The past month or two has been a bit of a heyday for datanode development, and
as I've scrambled to keep up with the various changes, both the difficulty and
importance of maintaining an interface here has been thrown into relief. In
HDFS-5194, amidst a series of fairly mechanical matters, I suggest
qualitatively that the design of FsDatasetSpi is something that could use some
attention. Though myself and other FsDatasetSpi implementors are especially
sensitive to churn along this boundary, pursuing changes that reduce
maintenance costs while preserving an interface that vendors and innovators
could use strikes me as better path for all parties in the long term. (And
with the holidays and large merges behind me, I hope to return to finding ways
of doing that.)
All that said, I half agree with this JIRA. The FsVolumeSpi as an interface
has always struck me as a little odd since it was consumed only by the
FsDatasetImpl and FsDatasetSpi-external components that were specific to the
FsDatasetImpl implementation. In recent weeks it appears to have taken on new
consumers, though, so I need to see if my criticisms of it are still valid.
> Remove the FsDatasetSpi and FsVolumeImpl interfaces
> ---------------------------------------------------
>
> Key: HDFS-5751
> URL: https://issues.apache.org/jira/browse/HDFS-5751
> Project: Hadoop HDFS
> Issue Type: Improvement
> Components: datanode, test
> Affects Versions: 3.0.0
> Reporter: Arpit Agarwal
>
> The in-memory block map and disk interface portions of the DataNode have been
> abstracted out into an {{FsDatasetpSpi}} interface, which further uses
> {{FsVolumeSpi}} to represent individual volumes.

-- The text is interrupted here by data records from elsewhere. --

-- ==== Sys2Proof/Tests/Slice0.lean ====
section
/-!
SUPPORT. Tests: the well-formedness check refuses an ill-formed command of each kind, words of the encoding, and for every
rule that has hypotheses a state and operands that meet them.
-/
namespace Sys2Proof.Tests
set_option Elab.async false
open Sys2Proof.Machine Sys2Proof.Safety Sys2Proof.Laws

/-- What the kernel decides by evaluation. -/
theorem sure {p : Prop} (h : p := by decide +kernel) : p := h

/-! ### States the tests use -/

/-- The command a routine of seat 5 runs for: item 1, of partition 5. -/
def seatItem1 : Item :=
  { id := 1, qp := 0, part := 5, flow := 0, prio := 1, ordered := false, serial := false, hint := false
    routine := 0x1000, tag := 7, raw := zeros 64, place := .seat 5, seatNo := 5 }

/-- The gates with entries of MEM that let every colour read and write all of host space and all of the control die's memory. -/
def openGates : Tab Gate := [(4, {
  entries := [{ limit := 0xFFFFFFFFFFFFF, cfg := 0x2FFFFF }, { base := 0x1000000, limit := 0x13FFFFF, cfg := 0x27FFFF }] ++
    List.replicate 30 {} })]

/-- Seat 5 runs routine 0x1000 of partition 5 with run state `x`; its line is in its troupe's cache, the troupe has random
bytes and the seat's units are ready. -/
def seatState (x : SeatRun) : State :=
  { dies := [(0, { state := .active })]
    items := [seatItem1]
    troupes := [(0, { lines := [{ part := some 5, routine := 0x1000, gen := 1, index := 0 }], drbgBuf := 256 })]
    seats := [(5, { run := some 1, part := 5, routine := 0x1000, gen := 1, len := 64, x := x })]
    units := { blk := [(0, { ready := true })], mau := [(0, { ready := true })], hsh := [(0, { ready := true })]
               scu := [(0, { ready := true })] }
    gates := openGates }

/-- A run state with nothing outstanding and no fault to be taken uses anything freely. -/
theorem quiet_clear {x : SeatRun} {u : Uses} (ha : x.asyncs = [] := by rfl) (hd : x.dPend = 0 := by rfl)
    (hk : x.kPend = 0 := by rfl) (hs : x.sPend = 0 := by rfl) (ht : x.tickets = 0 := by rfl) : Clear u x := by
  have h1 : asyncHit x u = none := by simp [asyncHit, ha]
  have h2 : stallCode x u = none := by
    cases h : u.ticket <;> simp [stallCode, hd, hk, hs, ht, h]
  exact ⟨h1, h2⟩

/-- Seat 5 of `seatState` issues where its run state lets it. -/
theorem seatState_issues {x : SeatRun} (hp : x.pc = 0 := by rfl) (he : x.ending = none := by rfl) (ho : x.ops = [] := by rfl)
    (hi : x.instrs = 0 := by rfl) (hf : x.parityAt = none := by rfl) : Issues 5 (seatState x) := by
  have hr : run (seatState x) 5 = x := rfl
  refine ⟨?_, rfl, ?_, ?_, ?_, ?_, ?_⟩
  · show (true && true && true && x.ending.isNone && true) = true
    rw [he]; rfl
  · rw [hr, ho]; rfl
  · show (lineIn _ 5 0x1000 1 (x.pc / 64)) = true
    rw [hp]; rfl
  · show ((sameLine _ _ && false) || false) = false
    rw [Bool.and_false]; rfl
  · rw [hr, parityDue, hf]
  · rw [hr, hi]; decide

/-! ### Well-formedness: the check refuses each ill-formed number, and takes the largest one -/

theorem test_seat : (Instr.nop 896).wf = false ∧ (Instr.nop 895).wf = true := by decide
theorem test_die : (Instr.dieBringup 7).wf = false ∧ (Instr.dieBringup 6).wf = true := by decide
theorem test_troupe : (Instr.troupeGate 28).wf = false ∧ (Instr.troupeGate 27).wf = true := by decide
theorem test_channel : (Instr.movStart 8 0).wf = false ∧ (Instr.movStart 7 2).wf = false ∧ (Instr.movStart 7 1).wf = true := by decide
theorem test_gate : (Instr.gateSync 1 13).wf = false ∧ (Instr.gateSync 16 12).wf = false ∧ (Instr.gateSync 15 12).wf = true := by decide
theorem test_entry : (Instr.gatEntCfgWrite 1 0 32 0).wf = false ∧ (Instr.gatEntCfgWrite 1 0 31 0).wf = true := by decide
theorem test_part : (Instr.nonceExpire 256).wf = false ∧ (Instr.nonceExpire 255).wf = true := by decide
theorem test_flow : (Instr.holdExpire 0 16384).wf = false ∧ (Instr.holdExpire 255 16383).wf = true := by decide
theorem test_fn : (Instr.flrComplete 256).wf = false ∧ (Instr.flrComplete 255).wf = true := by decide
theorem test_vf : (Instr.vfFlr 0).wf = false ∧ (Instr.vfFlr 256).wf = false ∧ (Instr.vfFlr 1).wf = true := by decide
theorem test_page : (Instr.flush 0 2048).wf = false ∧ (Instr.flush 0 2047).wf = true := by decide
theorem test_queue : (Instr.pushTorn 2048).wf = false ∧ (Instr.pushTorn 2047).wf = true := by decide
theorem test_vector : (Instr.vectorUnmask 0 2048).wf = false ∧ (Instr.vectorUnmask 0 2047).wf = true := by decide
theorem test_group : (Instr.pgFault 4).wf = false ∧ (Instr.pgFault 3).wf = true := by decide
theorem test_row : (Instr.fuseProg 6 []).wf = false ∧ (Instr.fuseProg 5 []).wf = true := by decide
theorem test_pair : (Instr.lockstepMismatch 2).wf = false ∧ (Instr.lockstepMismatch 1).wf = true := by decide
theorem test_slot : (Instr.getCertificate 8 0 0 []).wf = false ∧ (Instr.getCertificate 7 0 0 []).wf = true := by decide
theorem test_push : (Instr.pushWrite 0 0 2040 (zeros 9)).wf = false ∧ (Instr.pushWrite 0 0 0 (zeros 65)).wf = false ∧
    (Instr.pushWrite 0 0 2040 (zeros 8)).wf = true := by decide
theorem test_size : (Instr.registerWrite 0 (.pf 0) 2 0).wf = false ∧ (Instr.registerWrite 0 (.pf 0) 8 0).wf = true := by decide

/-! ### The encoding (R183 to R193): words put together field by field from the formats -/

/-- A word from its major opcode and its fields, each a value and the place of its lowest bit. -/
def wordWith (op : Nat) (f : List (Nat × Nat)) : Word32 := BitVec.ofNat 32 (f.foldl (fun w x => w + x.1 * 2 ^ x.2) (op * 2 ^ 26))

theorem test_words_integer :
    decodeWord 3 (wordWith 0x01 [(31, 21), (1, 16), (2, 11), (1, 0)]) = .sub 3 31 1 2 ∧
    decodeWord 3 (wordWith 0x01 [(4, 16), (5, 11), (11, 0)]) = .cmp 3 4 5 ∧
    decodeWord 3 (wordWith 0x05 [(7, 21), (6, 16), (0xF00F, 0)]) = .xori 3 7 6 0xF00F ∧
    decodeWord 3 (wordWith 0x06 [(7, 21), (6, 16), (2, 14), (63, 0)]) = .shi 3 7 6 2 63 ∧
    decodeWord 3 (wordWith 0x07 [(9, 21), (1, 20), (3, 16), (0xABCD, 0)]) = .movw 3 9 0xABCD 3 true ∧
    decodeWord 3 (wordWith 0x09 [(9, 21), (8, 16), (7, 11), (0xE, 0)]) = .sel 3 9 8 7 0xE := by
  decide +kernel

theorem test_words_data :
    decodeWord 3 (wordWith 0x10 [(15, 22), (1, 18), (2, 14), (3, 0)]) = .dor 3 15 1 2 ∧
    decodeWord 3 (wordWith 0x10 [(3, 22), (4, 18), (31, 8), (6, 0)]) = .dshln 3 3 4 31 ∧
    decodeWord 3 (wordWith 0x12 [(5, 22), (17, 17), (1, 0)]) = .dext 3 17 5 true ∧
    decodeWord 3 (wordWith 0x14 [(5, 22), (6, 18), (17, 13)]) = .decim 3 5 6 17 ∧
    decodeWord 3 (wordWith 0x17 [(5, 22), (6, 18), (3, 2), (1, 0)]) = .pinfmt 3 5 6 1 3 ∧
    decodeWord 3 (wordWith 0x19 [(5, 22), (6, 18), (7, 13), (30, 8), (1, 0)]) = .dnib 3 5 6 7 30 1 := by
  decide +kernel

theorem test_words_buffers :
    decodeWord 3 (wordWith 0x20 [(31, 21), (3, 16), (3, 14), (0x3FFF, 0)]) = .ldo 3 31 3 3 0x3FFF ∧
    decodeWord 3 (wordWith 0x23 [(15, 21), (3, 16), (2, 14), (16, 0)]) = .ldsd 3 15 3 2 16 ∧
    decodeWord 3 (wordWith 0x26 [(8, 21), (0, 16), (2, 14), (5, 0)]) = .str 3 8 0 2 5 := by
  decide +kernel

theorem test_words_control :
    decodeWord 3 (wordWith 0x30 [(0xE, 22), (4095, 0)]) = .br 3 0xE 4095 ∧
    decodeWord 3 (wordWith 0x31 [(31, 21), (4095, 0)]) = .loop 3 31 4095 ∧
    decodeWord 3 (wordWith 0x32 [(3, 22)]) = .brk 3 3 ∧
    decodeWord 3 (wordWith 0x33 [(1, 8), (0x41, 0)]) = .end_ 3 0x41 true ∧
    decodeWord 3 (wordWith 0x34 [(9, 0)]) = .wait 3 9 ∧
    decodeWord 3 (wordWith 0x35 []) = .nop 3 := by
  decide +kernel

> The abstraction is useful as it allows DataNode tests to use a
> {{SimulatedFSDataset}} which does not write any data to disk. Instead it just
> stores block metadata in memory and returns zeroes for all reads. This is
> useful for both unit testing and for simulating arbitrarily large datanodes
> without having to provision real disk capacity.
> A 'real' DataNode uses {{FsDataSetImpl}}. Both {{FsDatasetImpl}} and
> {{SimulatedFSDataset}} implement {{FsDatasetSpi}}.
> However there are a few problems with this approach:
> # Using the factory class significantly complicates the code flow for the
> common case. This makes the code harder to understand and debug.
> # There is additional burden of maintaining two different dataset
> implementations.
> # Fidelity between the two implementations is poor.
> Instead we can eliminate the SPIs and just hide the disk read/write routines
> with a dependency injection framework like Google Guice.